> [Exercise inputs]:
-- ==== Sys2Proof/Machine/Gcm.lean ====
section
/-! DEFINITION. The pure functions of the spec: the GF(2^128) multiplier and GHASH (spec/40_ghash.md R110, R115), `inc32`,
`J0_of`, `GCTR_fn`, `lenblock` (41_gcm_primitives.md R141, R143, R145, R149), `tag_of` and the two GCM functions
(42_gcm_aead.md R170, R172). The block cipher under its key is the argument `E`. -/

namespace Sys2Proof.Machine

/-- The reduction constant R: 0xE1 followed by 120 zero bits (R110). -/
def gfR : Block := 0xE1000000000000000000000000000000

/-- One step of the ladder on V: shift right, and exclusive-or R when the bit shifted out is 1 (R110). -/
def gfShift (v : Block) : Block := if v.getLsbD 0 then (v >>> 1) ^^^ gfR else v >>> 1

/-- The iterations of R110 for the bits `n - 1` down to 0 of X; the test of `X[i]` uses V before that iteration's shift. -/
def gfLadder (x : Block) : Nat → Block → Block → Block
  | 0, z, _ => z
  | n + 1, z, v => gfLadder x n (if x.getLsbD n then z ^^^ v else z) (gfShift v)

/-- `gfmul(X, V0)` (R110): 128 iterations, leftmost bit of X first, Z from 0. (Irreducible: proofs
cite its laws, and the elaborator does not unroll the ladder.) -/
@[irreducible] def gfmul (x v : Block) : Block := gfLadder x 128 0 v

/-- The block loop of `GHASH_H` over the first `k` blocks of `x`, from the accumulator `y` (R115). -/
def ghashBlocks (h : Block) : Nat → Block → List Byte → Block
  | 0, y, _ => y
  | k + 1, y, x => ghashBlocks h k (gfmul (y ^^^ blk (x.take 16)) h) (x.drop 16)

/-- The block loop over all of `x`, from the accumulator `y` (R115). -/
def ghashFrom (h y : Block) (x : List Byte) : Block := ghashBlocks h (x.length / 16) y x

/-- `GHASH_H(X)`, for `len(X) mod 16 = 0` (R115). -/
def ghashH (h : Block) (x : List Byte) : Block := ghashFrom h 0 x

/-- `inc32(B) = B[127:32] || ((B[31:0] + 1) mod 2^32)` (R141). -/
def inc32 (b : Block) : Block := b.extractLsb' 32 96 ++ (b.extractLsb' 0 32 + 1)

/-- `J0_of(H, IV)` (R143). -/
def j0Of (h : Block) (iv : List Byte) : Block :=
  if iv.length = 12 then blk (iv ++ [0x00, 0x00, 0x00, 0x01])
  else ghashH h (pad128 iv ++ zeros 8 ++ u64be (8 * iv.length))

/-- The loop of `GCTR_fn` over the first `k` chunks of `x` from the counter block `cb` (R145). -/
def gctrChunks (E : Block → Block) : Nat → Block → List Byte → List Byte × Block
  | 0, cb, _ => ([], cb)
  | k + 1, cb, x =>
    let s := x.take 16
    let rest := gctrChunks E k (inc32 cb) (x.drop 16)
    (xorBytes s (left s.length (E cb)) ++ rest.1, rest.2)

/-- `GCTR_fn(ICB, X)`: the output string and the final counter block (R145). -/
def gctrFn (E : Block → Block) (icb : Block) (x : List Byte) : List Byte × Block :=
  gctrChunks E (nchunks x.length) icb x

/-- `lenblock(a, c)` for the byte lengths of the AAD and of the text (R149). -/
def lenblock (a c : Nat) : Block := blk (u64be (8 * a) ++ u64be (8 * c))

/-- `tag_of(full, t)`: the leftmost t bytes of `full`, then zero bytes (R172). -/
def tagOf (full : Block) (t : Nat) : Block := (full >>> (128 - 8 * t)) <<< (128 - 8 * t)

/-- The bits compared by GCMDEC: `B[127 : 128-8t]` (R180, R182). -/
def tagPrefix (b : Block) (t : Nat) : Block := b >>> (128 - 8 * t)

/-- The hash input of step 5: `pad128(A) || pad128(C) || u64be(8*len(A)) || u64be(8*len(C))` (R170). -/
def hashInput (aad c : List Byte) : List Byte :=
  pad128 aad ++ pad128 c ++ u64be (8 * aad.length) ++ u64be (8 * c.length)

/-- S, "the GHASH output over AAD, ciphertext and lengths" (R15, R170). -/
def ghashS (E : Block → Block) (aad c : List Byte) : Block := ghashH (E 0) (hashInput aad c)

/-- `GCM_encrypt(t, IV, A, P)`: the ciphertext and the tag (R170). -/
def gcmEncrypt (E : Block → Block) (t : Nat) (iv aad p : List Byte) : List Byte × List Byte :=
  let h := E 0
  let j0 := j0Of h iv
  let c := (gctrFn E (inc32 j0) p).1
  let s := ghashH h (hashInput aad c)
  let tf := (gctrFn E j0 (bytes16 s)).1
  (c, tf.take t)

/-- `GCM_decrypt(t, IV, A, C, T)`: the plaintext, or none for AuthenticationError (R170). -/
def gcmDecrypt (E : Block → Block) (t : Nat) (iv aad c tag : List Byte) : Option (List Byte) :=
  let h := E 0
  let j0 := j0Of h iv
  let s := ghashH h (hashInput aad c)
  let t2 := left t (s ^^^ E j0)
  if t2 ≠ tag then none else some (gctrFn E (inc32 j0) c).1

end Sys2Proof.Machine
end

> [Required action]: Please return the lines above exactly, from the first one down to the line with "z) (gfShift v)", and stop after that line.

> [Expected answer]:
-- ==== Sys2Proof/Machine/Gcm.lean ====
section
/-! DEFINITION. The pure functions of the spec: the GF(2^128) multiplier and GHASH (spec/40_ghash.md R110, R115), `inc32`,
`J0_of`, `GCTR_fn`, `lenblock` (41_gcm_primitives.md R141, R143, R145, R149), `tag_of` and the two GCM functions
(42_gcm_aead.md R170, R172). The block cipher under its key is the argument `E`. -/

namespace Sys2Proof.Machine

/-- The reduction constant R: 0xE1 followed by 120 zero bits (R110). -/
def gfR : Block := 0xE1000000000000000000000000000000

/-- One step of the ladder on V: shift right, and exclusive-or R when the bit shifted out is 1 (R110). -/
def gfShift (v : Block) : Block := if v.getLsbD 0 then (v >>> 1) ^^^ gfR else v >>> 1

/-- The iterations of R110 for the bits `n - 1` down to 0 of X; the test of `X[i]` uses V before that iteration's shift. -/
def gfLadder (x : Block) : Nat → Block → Block → Block
  | 0, z, _ => z
  | n + 1, z, v => gfLadder x n (if x.getLsbD n then z ^^^ v else z) (gfShift v)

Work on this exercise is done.